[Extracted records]

----------------

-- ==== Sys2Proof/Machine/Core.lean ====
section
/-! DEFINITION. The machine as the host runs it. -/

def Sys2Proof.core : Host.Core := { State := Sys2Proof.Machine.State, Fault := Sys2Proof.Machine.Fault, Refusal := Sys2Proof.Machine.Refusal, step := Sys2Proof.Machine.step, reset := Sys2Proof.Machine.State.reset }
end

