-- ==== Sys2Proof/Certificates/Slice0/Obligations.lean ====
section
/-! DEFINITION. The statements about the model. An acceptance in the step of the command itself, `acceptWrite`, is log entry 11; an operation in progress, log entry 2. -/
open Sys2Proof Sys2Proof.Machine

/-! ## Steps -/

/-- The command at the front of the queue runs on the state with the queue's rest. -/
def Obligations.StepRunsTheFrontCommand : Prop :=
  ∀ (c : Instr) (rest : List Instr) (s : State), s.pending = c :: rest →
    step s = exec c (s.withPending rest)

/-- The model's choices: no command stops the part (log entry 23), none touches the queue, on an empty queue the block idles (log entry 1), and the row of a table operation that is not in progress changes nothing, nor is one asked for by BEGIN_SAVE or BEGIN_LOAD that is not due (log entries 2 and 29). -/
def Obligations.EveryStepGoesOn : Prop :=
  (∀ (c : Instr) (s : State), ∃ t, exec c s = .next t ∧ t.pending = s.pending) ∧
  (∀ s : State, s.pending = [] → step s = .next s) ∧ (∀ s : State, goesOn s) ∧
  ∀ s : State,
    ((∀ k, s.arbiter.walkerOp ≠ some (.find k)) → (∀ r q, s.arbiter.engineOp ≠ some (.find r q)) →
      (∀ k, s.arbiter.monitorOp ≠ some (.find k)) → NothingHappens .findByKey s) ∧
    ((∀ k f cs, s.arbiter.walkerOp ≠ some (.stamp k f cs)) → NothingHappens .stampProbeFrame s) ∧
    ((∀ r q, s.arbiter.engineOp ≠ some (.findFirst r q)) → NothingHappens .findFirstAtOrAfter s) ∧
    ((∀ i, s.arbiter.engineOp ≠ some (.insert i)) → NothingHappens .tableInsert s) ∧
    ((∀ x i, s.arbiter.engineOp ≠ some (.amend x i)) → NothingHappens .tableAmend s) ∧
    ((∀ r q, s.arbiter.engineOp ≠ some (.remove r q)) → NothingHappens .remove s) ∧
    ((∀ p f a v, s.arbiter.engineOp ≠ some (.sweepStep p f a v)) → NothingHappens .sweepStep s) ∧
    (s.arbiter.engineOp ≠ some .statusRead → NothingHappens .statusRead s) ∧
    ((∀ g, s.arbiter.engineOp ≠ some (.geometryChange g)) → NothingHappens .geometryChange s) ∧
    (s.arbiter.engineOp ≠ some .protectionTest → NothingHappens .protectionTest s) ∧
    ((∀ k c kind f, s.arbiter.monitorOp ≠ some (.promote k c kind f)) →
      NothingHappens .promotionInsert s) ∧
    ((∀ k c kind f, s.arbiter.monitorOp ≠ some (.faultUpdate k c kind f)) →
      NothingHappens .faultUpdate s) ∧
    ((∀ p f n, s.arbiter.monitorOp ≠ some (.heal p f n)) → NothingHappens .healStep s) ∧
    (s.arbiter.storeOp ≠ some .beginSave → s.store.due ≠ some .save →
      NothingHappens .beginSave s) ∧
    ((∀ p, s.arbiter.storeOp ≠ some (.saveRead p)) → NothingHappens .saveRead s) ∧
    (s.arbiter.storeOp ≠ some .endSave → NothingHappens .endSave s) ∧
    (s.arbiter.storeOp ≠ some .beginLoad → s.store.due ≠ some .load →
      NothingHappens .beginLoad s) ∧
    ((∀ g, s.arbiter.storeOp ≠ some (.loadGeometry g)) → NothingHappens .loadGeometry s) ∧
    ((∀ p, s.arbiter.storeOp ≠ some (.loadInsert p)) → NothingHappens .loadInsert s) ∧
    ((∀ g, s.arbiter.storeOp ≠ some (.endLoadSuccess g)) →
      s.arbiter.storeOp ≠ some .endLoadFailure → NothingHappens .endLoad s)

----------------

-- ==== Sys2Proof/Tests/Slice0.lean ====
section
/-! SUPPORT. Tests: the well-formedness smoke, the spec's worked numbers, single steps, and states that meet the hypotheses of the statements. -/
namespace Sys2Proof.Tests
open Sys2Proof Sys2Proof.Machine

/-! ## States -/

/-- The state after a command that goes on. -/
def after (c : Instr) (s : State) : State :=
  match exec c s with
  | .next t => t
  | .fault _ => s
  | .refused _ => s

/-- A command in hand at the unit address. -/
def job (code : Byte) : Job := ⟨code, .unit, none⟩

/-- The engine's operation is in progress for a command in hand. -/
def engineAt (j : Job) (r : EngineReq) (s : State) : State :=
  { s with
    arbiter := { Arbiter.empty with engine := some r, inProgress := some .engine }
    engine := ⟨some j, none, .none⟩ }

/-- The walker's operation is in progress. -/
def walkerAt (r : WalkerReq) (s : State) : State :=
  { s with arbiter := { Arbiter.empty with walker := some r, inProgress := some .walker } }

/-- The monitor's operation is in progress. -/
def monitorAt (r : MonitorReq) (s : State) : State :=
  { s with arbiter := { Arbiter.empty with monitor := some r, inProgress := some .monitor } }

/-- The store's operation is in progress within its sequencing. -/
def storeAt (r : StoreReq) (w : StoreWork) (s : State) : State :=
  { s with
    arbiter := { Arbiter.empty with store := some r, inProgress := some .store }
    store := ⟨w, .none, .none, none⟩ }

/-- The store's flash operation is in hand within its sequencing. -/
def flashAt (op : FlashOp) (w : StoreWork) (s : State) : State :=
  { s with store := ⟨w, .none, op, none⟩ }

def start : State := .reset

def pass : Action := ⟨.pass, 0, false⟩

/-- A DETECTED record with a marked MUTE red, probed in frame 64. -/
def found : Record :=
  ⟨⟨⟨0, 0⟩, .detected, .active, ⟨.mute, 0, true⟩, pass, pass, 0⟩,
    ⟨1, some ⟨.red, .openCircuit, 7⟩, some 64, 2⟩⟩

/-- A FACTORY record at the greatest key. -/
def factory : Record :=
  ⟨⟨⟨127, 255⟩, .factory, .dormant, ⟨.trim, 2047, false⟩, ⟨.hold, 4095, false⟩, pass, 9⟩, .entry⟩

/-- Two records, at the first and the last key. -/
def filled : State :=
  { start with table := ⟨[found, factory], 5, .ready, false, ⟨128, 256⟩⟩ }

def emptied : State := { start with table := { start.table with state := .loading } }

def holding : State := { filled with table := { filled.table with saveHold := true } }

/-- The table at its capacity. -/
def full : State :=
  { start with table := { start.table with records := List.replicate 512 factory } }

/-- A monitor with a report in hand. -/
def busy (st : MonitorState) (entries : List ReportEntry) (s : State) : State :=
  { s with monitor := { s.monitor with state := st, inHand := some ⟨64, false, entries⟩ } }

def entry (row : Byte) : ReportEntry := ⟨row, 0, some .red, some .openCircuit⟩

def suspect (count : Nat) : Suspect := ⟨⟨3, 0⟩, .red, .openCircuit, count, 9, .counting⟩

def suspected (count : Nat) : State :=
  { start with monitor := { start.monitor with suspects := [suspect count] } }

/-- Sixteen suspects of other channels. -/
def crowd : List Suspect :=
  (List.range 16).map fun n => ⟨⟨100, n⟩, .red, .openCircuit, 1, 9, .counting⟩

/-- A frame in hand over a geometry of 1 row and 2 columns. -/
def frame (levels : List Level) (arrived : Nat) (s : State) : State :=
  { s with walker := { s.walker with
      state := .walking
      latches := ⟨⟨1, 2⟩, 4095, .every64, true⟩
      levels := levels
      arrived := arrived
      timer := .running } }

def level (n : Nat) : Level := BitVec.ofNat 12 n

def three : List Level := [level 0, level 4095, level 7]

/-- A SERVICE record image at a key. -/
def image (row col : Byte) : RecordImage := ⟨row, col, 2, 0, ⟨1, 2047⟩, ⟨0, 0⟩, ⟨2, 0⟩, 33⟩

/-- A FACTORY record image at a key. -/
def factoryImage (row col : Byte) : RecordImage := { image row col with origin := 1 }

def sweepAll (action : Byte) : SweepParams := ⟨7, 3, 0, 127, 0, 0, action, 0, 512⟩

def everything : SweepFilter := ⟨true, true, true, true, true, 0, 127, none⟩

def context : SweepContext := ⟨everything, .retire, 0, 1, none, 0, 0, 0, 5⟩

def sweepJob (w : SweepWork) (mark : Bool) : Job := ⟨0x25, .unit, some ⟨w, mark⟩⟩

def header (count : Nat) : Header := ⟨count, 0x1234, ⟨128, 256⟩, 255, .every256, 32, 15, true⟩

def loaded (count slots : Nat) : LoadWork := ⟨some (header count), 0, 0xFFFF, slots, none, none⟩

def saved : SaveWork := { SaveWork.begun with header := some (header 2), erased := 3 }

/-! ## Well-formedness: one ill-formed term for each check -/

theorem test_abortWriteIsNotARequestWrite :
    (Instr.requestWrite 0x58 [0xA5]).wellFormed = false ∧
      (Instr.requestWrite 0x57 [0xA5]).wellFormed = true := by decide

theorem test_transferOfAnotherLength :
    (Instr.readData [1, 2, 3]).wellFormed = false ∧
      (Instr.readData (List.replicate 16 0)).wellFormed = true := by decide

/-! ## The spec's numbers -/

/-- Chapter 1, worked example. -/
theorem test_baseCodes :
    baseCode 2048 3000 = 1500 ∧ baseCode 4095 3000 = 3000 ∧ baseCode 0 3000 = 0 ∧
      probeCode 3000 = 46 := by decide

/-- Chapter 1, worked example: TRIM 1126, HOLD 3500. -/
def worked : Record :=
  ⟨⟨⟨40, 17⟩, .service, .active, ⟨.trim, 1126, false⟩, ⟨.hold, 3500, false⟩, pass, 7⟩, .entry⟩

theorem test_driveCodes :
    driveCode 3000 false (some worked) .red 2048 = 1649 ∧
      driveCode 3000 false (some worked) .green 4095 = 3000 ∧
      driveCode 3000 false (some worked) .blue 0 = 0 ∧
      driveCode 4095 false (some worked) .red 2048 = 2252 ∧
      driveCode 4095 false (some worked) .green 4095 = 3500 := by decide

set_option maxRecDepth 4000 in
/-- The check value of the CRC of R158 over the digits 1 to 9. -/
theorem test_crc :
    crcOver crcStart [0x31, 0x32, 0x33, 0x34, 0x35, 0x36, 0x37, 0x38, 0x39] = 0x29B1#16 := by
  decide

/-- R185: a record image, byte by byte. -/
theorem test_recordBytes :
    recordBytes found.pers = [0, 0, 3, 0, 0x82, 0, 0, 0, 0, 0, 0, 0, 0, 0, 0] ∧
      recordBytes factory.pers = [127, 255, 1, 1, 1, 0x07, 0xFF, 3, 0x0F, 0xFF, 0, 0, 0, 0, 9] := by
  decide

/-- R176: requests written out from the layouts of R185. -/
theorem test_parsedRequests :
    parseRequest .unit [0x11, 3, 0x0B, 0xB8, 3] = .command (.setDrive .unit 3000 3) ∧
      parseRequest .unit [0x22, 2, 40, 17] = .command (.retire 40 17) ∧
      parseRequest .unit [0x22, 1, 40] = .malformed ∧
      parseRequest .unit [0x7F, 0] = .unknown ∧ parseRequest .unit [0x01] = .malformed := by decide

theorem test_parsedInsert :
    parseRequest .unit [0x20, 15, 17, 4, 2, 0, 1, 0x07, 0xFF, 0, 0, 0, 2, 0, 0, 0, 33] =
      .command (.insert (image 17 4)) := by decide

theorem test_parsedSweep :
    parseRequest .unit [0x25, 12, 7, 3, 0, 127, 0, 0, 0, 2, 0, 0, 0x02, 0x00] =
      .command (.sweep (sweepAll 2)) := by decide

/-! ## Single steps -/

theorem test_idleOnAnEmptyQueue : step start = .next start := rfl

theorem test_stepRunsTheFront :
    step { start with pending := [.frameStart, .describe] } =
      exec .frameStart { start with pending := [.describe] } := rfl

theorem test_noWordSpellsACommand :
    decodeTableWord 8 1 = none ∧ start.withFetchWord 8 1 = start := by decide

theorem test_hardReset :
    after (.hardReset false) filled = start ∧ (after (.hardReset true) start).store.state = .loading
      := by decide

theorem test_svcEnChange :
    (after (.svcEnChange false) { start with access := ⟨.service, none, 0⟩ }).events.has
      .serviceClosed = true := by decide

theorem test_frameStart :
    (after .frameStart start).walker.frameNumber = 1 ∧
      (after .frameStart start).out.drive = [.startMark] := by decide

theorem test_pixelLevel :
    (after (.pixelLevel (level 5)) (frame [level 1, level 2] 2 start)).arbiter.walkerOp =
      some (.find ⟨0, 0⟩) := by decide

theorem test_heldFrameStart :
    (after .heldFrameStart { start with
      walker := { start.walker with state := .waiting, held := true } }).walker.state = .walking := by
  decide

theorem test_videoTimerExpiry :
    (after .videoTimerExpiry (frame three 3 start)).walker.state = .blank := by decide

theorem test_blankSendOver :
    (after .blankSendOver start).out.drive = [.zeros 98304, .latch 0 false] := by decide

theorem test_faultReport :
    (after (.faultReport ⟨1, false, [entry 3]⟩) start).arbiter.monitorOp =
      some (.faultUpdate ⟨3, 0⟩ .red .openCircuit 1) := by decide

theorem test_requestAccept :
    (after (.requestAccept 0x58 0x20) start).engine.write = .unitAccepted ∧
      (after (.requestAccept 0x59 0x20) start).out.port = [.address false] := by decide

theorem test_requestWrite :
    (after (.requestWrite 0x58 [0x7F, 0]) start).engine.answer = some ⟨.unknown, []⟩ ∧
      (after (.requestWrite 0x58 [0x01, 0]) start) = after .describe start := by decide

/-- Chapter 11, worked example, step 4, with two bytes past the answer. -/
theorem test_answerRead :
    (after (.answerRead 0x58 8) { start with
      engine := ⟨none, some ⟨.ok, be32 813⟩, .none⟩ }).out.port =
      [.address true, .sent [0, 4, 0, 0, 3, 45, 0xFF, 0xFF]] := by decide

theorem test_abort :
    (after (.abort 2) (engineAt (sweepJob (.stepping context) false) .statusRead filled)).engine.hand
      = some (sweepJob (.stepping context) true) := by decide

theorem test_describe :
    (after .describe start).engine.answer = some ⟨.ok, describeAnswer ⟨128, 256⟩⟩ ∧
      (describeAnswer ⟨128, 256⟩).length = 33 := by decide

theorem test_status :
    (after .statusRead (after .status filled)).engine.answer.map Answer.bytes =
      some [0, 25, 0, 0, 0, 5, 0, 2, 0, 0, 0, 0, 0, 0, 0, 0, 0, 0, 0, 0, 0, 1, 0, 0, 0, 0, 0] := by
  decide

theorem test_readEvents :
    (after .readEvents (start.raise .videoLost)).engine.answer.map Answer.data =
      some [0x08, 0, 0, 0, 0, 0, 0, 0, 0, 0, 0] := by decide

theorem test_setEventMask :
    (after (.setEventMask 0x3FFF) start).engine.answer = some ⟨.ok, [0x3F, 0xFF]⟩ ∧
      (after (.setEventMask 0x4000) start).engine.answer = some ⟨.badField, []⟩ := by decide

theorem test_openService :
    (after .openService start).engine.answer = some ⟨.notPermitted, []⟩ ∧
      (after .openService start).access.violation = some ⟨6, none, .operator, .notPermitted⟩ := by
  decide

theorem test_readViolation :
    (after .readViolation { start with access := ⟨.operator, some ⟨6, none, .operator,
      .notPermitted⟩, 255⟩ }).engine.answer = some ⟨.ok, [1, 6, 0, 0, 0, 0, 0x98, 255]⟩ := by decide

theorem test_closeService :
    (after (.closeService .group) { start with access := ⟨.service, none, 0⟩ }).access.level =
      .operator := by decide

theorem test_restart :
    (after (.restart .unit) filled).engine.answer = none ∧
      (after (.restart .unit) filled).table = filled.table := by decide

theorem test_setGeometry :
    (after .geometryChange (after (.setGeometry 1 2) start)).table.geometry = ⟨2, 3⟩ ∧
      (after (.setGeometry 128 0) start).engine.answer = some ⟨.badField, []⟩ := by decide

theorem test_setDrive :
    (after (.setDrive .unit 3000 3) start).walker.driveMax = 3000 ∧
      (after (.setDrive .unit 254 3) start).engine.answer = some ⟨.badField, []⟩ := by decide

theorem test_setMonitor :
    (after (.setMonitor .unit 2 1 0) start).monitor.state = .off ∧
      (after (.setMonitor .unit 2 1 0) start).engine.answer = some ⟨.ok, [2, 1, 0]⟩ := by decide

----------------

Work instructions
Given the data above, transcribe exactly the lines from the one containing "(after (.setDrive .unit 3000" down to the one containing "(after (.setMonitor .unit 2 1 0) start).engine.answer", and no others.

Response to this exercise
    (after (.setDrive .unit 3000 3) start).walker.driveMax = 3000 ∧
      (after (.setDrive .unit 254 3) start).engine.answer = some ⟨.badField, []⟩ := by decide

theorem test_setMonitor :
    (after (.setMonitor .unit 2 1 0) start).monitor.state = .off ∧
      (after (.setMonitor .unit 2 1 0) start).engine.answer = some ⟨.ok, [2, 1, 0]⟩ := by decide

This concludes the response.